#### [Records supplied]
----
-- ==== Sys2Proof/Tests/Slice0.lean ====
section
/-! SUPPORT. The model's own tests. Expected words, traces and answers are those of 95_test_vectors.md, whose row each test
names; the last part shows, for every statement with hypotheses, a concrete state that meets them. -/

namespace Sys2Proof.Tests

open Sys2Proof Sys2Proof.Machine

/-! ### Well-formedness: one ill-formed command for each check (30_encoding.md R116, R117, R110) -/

theorem test_wf_reserved_variant : (Instr.attach 3#2).wellFormed = false ∧ (Instr.attach 2#2).wellFormed = true := by
  decide

theorem test_wf_reserved_hint_rdmem :
    (Instr.rdmem 3#2 0#32 0#32).wellFormed = false ∧ (Instr.rdmem 2#2 0#32 0#32).wellFormed = true := by decide

theorem test_wf_reserved_hint_wrmem :
    (Instr.wrmem 3#2 true 0#32 0#32 []).wellFormed = false ∧ (Instr.wrmem 0#2 true 0#32 0#32 []).wellFormed = true := by
  decide

theorem test_wf_payload_length : (Instr.wrmem 2#2 false 0#32 2#32 [1#8]).wellFormed = false
    ∧ (Instr.wrmem 2#2 false 0#32 2#32 [1#8, 2#8]).wellFormed = true := by decide

theorem test_wf_reserved_access :
    (Instr.setwp 2#2 0#2 0#32).wellFormed = false ∧ (Instr.setwp 2#2 1#2 0#32).wellFormed = true := by decide

/-! ### Decoding: the headers of V-ENC and V-WP3, written out from 30_encoding.md R110 to R117 -/

/-- A message of whole words. -/
def words (ws : List Word) : List Byte := ws.flatMap bytesOfWord

theorem test_decode_attach : decode (words [0x00000000#32]) = .ok (.attach 0#2)
    ∧ decode (words [0x00000002#32]) = .ok (.attach 2#2) ∧ decode (words [0x00000003#32]) = .ok (.attach 3#2) := by decide

theorem test_decode_detach : decode (words [0x10000000#32]) = .ok .detach := by decide

theorem test_decode_halt : decode (words [0x20000000#32]) = .ok .halt := by decide

theorem test_decode_resume : decode (words [0x30000000#32]) = .ok (.resume false)
    ∧ decode (words [0x30000002#32]) = .ok (.resume true) := by decide

theorem test_decode_resume_step : decode (words [0x30000001#32]) = .ok (.resumeStep false)
    ∧ decode (words [0x30000003#32]) = .ok (.resumeStep true) := by decide

theorem test_decode_reset : decode (words [0x40000000#32]) = .ok (.reset false)
    ∧ decode (words [0x40000001#32]) = .ok (.reset true) := by decide

theorem test_decode_rdreg : decode (words [0x5000000F#32]) = .ok (.rdreg 15#7) := by decide

theorem test_decode_wrreg : decode (words [0x60000011#32, 0x12345678#32]) = .ok (.wrreg 17#7 0x12345678#32) := by decide

theorem test_decode_rdmem : decode (words [0x70000002#32, 0x20000001#32, 0x00000008#32])
    = .ok (.rdmem 2#2 0x20000001#32 8#32) := by decide

theorem test_decode_wrmem : decode (words [0x80000006#32, 0x2000001E#32, 0x00000004#32] ++ [1#8, 2#8, 3#8, 4#8])
    = .ok (.wrmem 2#2 true 0x2000001E#32 4#32 [1#8, 2#8, 3#8, 4#8]) := by decide

theorem test_decode_setbp : decode (words [0x90000000#32, 0x08000100#32]) = .ok (.setbp 0x08000100#32) := by decide

theorem test_decode_clrbp : decode (words [0xA0000003#32]) = .ok (.clrbp 3#4) := by decide

theorem test_decode_setwp : decode (words [0xB000000A#32, 0x20000100#32]) = .ok (.setwp 2#2 2#2 0x20000100#32)
    ∧ decode (words [0xB0000004#32, 0x20000200#32]) = .ok (.setwp 0#2 1#2 0x20000200#32) := by decide

theorem test_decode_clrwp : decode (words [0xC0000001#32]) = .ok (.clrwp 1#4) := by decide

theorem test_decode_haltreason : decode (words [0xD0000000#32]) = .ok .haltreason := by decide

theorem test_decode_malformed : decode (words [0x30000004#32]) = .error .undefinedArg
    ∧ decode (words [0x50000080#32]) = .error .undefinedArg ∧ decode (words [0xD0000001#32]) = .error .undefinedArg
    ∧ decode (words [0xE0000000#32]) = .error .reservedOp ∧ decode (words [0xF0000000#32]) = .error .reservedOp
    ∧ decode (words [0x20000100#32]) = .error .reservedBits := by decide

theorem test_decode_wrong_length : decode (words [0x60000011#32]) = .error .operandCount
    ∧ decode (words [0x20000000#32, 0#32]) = .error .operandCount ∧ decode [0#8] = .error .shortHeader
    ∧ decode (words [0x80000000#32, 0#32, 2#32] ++ [1#8]) = .error .payloadLength := by decide

theorem test_decode_table_word : decodeTableWord 96 0x0000000820000001_70000002 = some (.rdmem 2#2 0x20000001#32 8#32)
    ∧ decodeTableWord 32 0x60000011 = some (.wrreg 17#7 0#32) ∧ decodeTableWord 32 0xE0000000 = none := by decide

/-! ### The words the controller writes (V-CW1 to V-CW4, V-WP2) -/

theorem test_control_words : dhcsrWord defaultConfig ⟨true, false, false, false⟩ = 0xA05F0001#32
    ∧ dhcsrWord defaultConfig ⟨true, true, false, false⟩ = 0xA05F0003#32
    ∧ dhcsrWord defaultConfig ⟨true, false, true, true⟩ = 0xA05F000D#32
    ∧ dhcsrWord defaultConfig clearWord = 0xA05F0000#32 := by decide

theorem test_register_words : selWord defaultConfig 17#7 true = 0x00010011#32
    ∧ selWord defaultConfig 127#7 true = 0x0001007F#32 ∧ selWord defaultConfig 20#7 false = 0x00000014#32
    ∧ resetWord defaultConfig = 0x05FA0004#32 ∧ fpbEnableWord defaultConfig = 3#32 ∧ fpbDisableWord defaultConfig = 2#32
    ∧ resetAll defaultConfig = 0x1F#32 := by decide

theorem test_comparator_words : bpWord defaultConfig 0x08000101#32 = 0x08000101#32 ∧ bpWord defaultConfig 0#32 = 1#32
    ∧ bpWord defaultConfig 0xFFFFFFFF#32 = 0xFFFFFFFF#32
    ∧ wpFuncV2 defaultConfig .write .word = some 0x815#32 ∧ wpFuncV2 defaultConfig .access .halfword = some 0x414#32
    ∧ wpFuncV2 defaultConfig .read .doubleword = none := by decide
----
#### [What is needed]
Your answer should be the lines above, from the line containing "open Sys2Proof Sys2Proof.Machine" up to and including the line containing "theorem test_decode_wrreg : decode", reproduced exactly and with nothing else.

#### [Response for this exercise]
open Sys2Proof Sys2Proof.Machine

/-! ### Well-formedness: one ill-formed command for each check (30_encoding.md R116, R117, R110) -/

theorem test_wf_reserved_variant : (Instr.attach 3#2).wellFormed = false ∧ (Instr.attach 2#2).wellFormed = true := by
  decide

theorem test_wf_reserved_hint_rdmem :
    (Instr.rdmem 3#2 0#32 0#32).wellFormed = false ∧ (Instr.rdmem 2#2 0#32 0#32).wellFormed = true := by decide

theorem test_wf_reserved_hint_wrmem :
    (Instr.wrmem 3#2 true 0#32 0#32 []).wellFormed = false ∧ (Instr.wrmem 0#2 true 0#32 0#32 []).wellFormed = true := by
  decide

theorem test_wf_payload_length : (Instr.wrmem 2#2 false 0#32 2#32 [1#8]).wellFormed = false
    ∧ (Instr.wrmem 2#2 false 0#32 2#32 [1#8, 2#8]).wellFormed = true := by decide

theorem test_wf_reserved_access :
    (Instr.setwp 2#2 0#2 0#32).wellFormed = false ∧ (Instr.setwp 2#2 1#2 0#32).wellFormed = true := by decide

/-! ### Decoding: the headers of V-ENC and V-WP3, written out from 30_encoding.md R110 to R117 -/

/-- A message of whole words. -/
def words (ws : List Word) : List Byte := ws.flatMap bytesOfWord

theorem test_decode_attach : decode (words [0x00000000#32]) = .ok (.attach 0#2)
    ∧ decode (words [0x00000002#32]) = .ok (.attach 2#2) ∧ decode (words [0x00000003#32]) = .ok (.attach 3#2) := by decide

theorem test_decode_detach : decode (words [0x10000000#32]) = .ok .detach := by decide

theorem test_decode_halt : decode (words [0x20000000#32]) = .ok .halt := by decide

theorem test_decode_resume : decode (words [0x30000000#32]) = .ok (.resume false)
    ∧ decode (words [0x30000002#32]) = .ok (.resume true) := by decide

theorem test_decode_resume_step : decode (words [0x30000001#32]) = .ok (.resumeStep false)
    ∧ decode (words [0x30000003#32]) = .ok (.resumeStep true) := by decide

theorem test_decode_reset : decode (words [0x40000000#32]) = .ok (.reset false)
    ∧ decode (words [0x40000001#32]) = .ok (.reset true) := by decide

theorem test_decode_rdreg : decode (words [0x5000000F#32]) = .ok (.rdreg 15#7) := by decide

theorem test_decode_wrreg : decode (words [0x60000011#32, 0x12345678#32]) = .ok (.wrreg 17#7 0x12345678#32) := by decide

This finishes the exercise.